You seem to be asking:
For an account of Thomas precession wholly in terms of the Wigner rotation (the rotation part of the composition of two noncommuting boosts);
For further insight into the Wigner rotation itself;
For the first question, I think one is meant to imagine the electron as a classical point particle and work out out what happens to its spin as it "orbits" the nucleus with relativistic effects accounted form. Then you "guess" the Hamiltonian from the relativistically corrected classical interaction. Take heed that the missing factor of $1/2$ is not a problem with the Dirac-equation-described electron, which is why I've never given this problem much thought.
Okay, so we have three inertial frames of reference:
- That of the nucleus;
- That which is momentarily co-moving with the electron in a circular orbit, which is say velocity $v$ in the $x$-direction relative to the first frame, when the electron path's tangent is in this direction;
- That of the electron a short time $\delta t$ later. Relative to the second frame, this frame will be moving at velocity $a_y \hat{y} \delta t + a_x \hat{x} \delta t$, where I have split a general acceleration into components parallel and at right angles to the velocity of frame 2 relative to frame 1 (although $a_x=0$ for circular motion).
To get the Lorentz transformation mapping from frame 1 to 3 directly, we compose boosts:
$$\exp\left(\frac{a_y}{c} \,\delta t\, K_y + \frac{a_x}{c} \,\delta t\, K_x\right) \exp\left(\frac{v_x}{c}\,K_x\right) = \exp\left(\frac{v_x}{c}\,K_x + \frac{a_x}{c}\,\delta t\,K_x + \frac{a_y}{c}\,\delta t\, K_y + \frac{a_y\,v_x}{2\,c^2}\,[K_y,\,K_x]\,\delta t + \cdots\right)\tag{1}$$
by the Dynkin formula version of the Baker-Campbell-Hausdorff theorem.
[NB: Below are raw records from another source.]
/-- A master becomes a backup (R136, R138). What waits in its pad buffers is dropped (R101). -/
def State.giveUpMastership (s : State) : State :=
  let s := [Side.east, .west].foldl (fun s d =>
    let s := (s.rdir d).padBuffer.foldl (fun s e => s.slotLost d e.2) s
    s.setRdir d { s.rdir d with padBuffer := [], draining := false }) s
  let s := s.setB F.RING_START_STATUS_is_master [] false
  let s := (s.setB F.RING_PAD_padding [0] false).setB F.RING_PAD_padding [1] false
  let s := { s with ring := { s.ring with closureWord := 0, yielding := false, refSeen := true, refMissing := 0,
                                          masterSeen := true, masterMissing := 0 },
                    time := { s.time with refUsed := true, unmeasured := 0 } }
  (s.showRing).leaf (ringLeaf 22)

/-- A master that yields (R138, R139): it heads no direction whose stream comes in, and locks to the winner's timing. -/
def State.yieldMastership (s : State) : State :=
  let s := s.giveUpMastership
  let s := [Side.east, .west].foldl (fun s d => s.when (s.isHead d && s.portUp (rxPort d)) fun s => s.leaveHead d) s
  { s with ring := { s.ring with relocking := true, refRound := none } }

/-- A handoff takes effect at its round (R136): the new master pads the directions that are padded. -/
def State.handoffRound (s : State) : State :=
  let w := s.ring.handoffWord
  if natBit w 63 && natBits w 47 0 == s.round % 2 ^ 48 then
    let h := natBits w 61 56
    let s := { s with ring := { s.ring with handoffWord := 0 } }
    if h = s.hub then
      let s := s.takeMastership.sourcesApply
      let s := [0, 1].foldl (fun s d => s.setB F.RING_PAD_padding [d] (s.is F.RING_PAD_pad [d])) s
      { s with ring := { s.ring with originated := true } }
    else
      let s := if s.isMaster then s.giveUpMastership
        else s.when (s.get F.RING_STATUS_master_hub != h) fun s => s.leaf (ringLeaf 22)
      let s := s.set F.RING_STATUS_master_hub [] h
      { s with ring := { s.ring with refMaster := h } }
  else s

/-- Insert into a list kept in ascending order of a key. -/
def insertBy (key : Nat → Nat) (x : Nat) : List Nat → List Nat
  | [] => [x]
  | y :: ys => if key x < key y then x :: y :: ys else y :: insertBy key x ys

/-- The backup list of a master (R131): the integrated cold-start capable hubs other than itself in order of (rank, hub),
at most 16. -/
def State.backupList (s : State) : List Nat :=
  let hs := (List.range 64).filter fun h =>
    h != s.hub && natBit s.ring.bitmap h && s.is F.RING_HUBMAP_INFO_present [h] && s.is F.RING_HUBMAP_INFO_cold_start [h]
  (hs.foldl (fun l h => insertBy s.pairOf h l) []).take 16

/-- This hub's position on the backup list. -/
def State.showBackup (s : State) : State :=
  let pos := match s.ring.backups.findIdx? (fun h => h == s.hub) with | some i => i + 1 | none => 0
  s.set F.RING_START_STATUS_backup_pos [] (if s.isMaster then 0 else pos)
From the commutation relationships for the Lorentz group we get $[K_y,\,K_x] = i\,J_z$, so that $\frac{a_y\,v_x}{2\,c^2}\,[K_y,\,K_x]\,\delta t$ corresponds to a rotation about the $z$ axis of $a_y\,v_x\,\delta t / (2\,c^2)$ radians (here, somewhat obviously $J_z,\,J_y,\,J_z$ are "generators of rotations", i.e. tangents to rotations about the $x,\,y,\,z$ axes at the identity, respectively, whilst $J_z,\,J_y,\,J_z$ are "generators" of boosts).
So, for circular motion, $a_x = 0$ and we find, from the Dynkin formula that the rate of spin precession is:
$$\vec{\Omega} = \frac{\vec{a}\wedge \vec{v}}{2\,c^2} + \cdots\tag{2}$$
whence we see the factor of $1/2$ which then enters the dynamical equations used to get the classical interaction expression Equation 29 in the reference[1] below that gives the right quantum Hamiltonian when used to "guess" the latter. Actually, there are other, smaller terms in the CBH formula also of order $\delta t$ that sum up to:
$$\vec{\Omega} = \frac{\gamma^2\,\vec{a}\wedge \vec{v}}{(\gamma+1)\,c^2}\approx \frac{\vec{a}\wedge \vec{v}}{2\,c^2}\tag{3}$$
(the approximation holding for $v\ll c$) but the Dynkin formula lets you see the largest contribution to the Wigner rotation very clearly, and gives the "right" factor which yields the "right" classical interaction. Reference [2] below derives the full Wigner rotation expression from the Rodrigues formula for $SL(2,\,\mathbb{C})$, which is the double cover of the group of proper, orthochronous Lorentz transformations (the identity-connected component of the Lorentz group). Also see referece [3], which derives the commutator discussed above by an elementary trick, but it is still only accurate to first order in $a / c$.
[1]: G. F. Smoot,UC Berkeley Physics 139 Lecture notes, 1998;
[2]: Dr. Bill Pezzaglia, CSUEB Physics, "Special Relativity and Thomas Precession", 2010, page 16 onwards.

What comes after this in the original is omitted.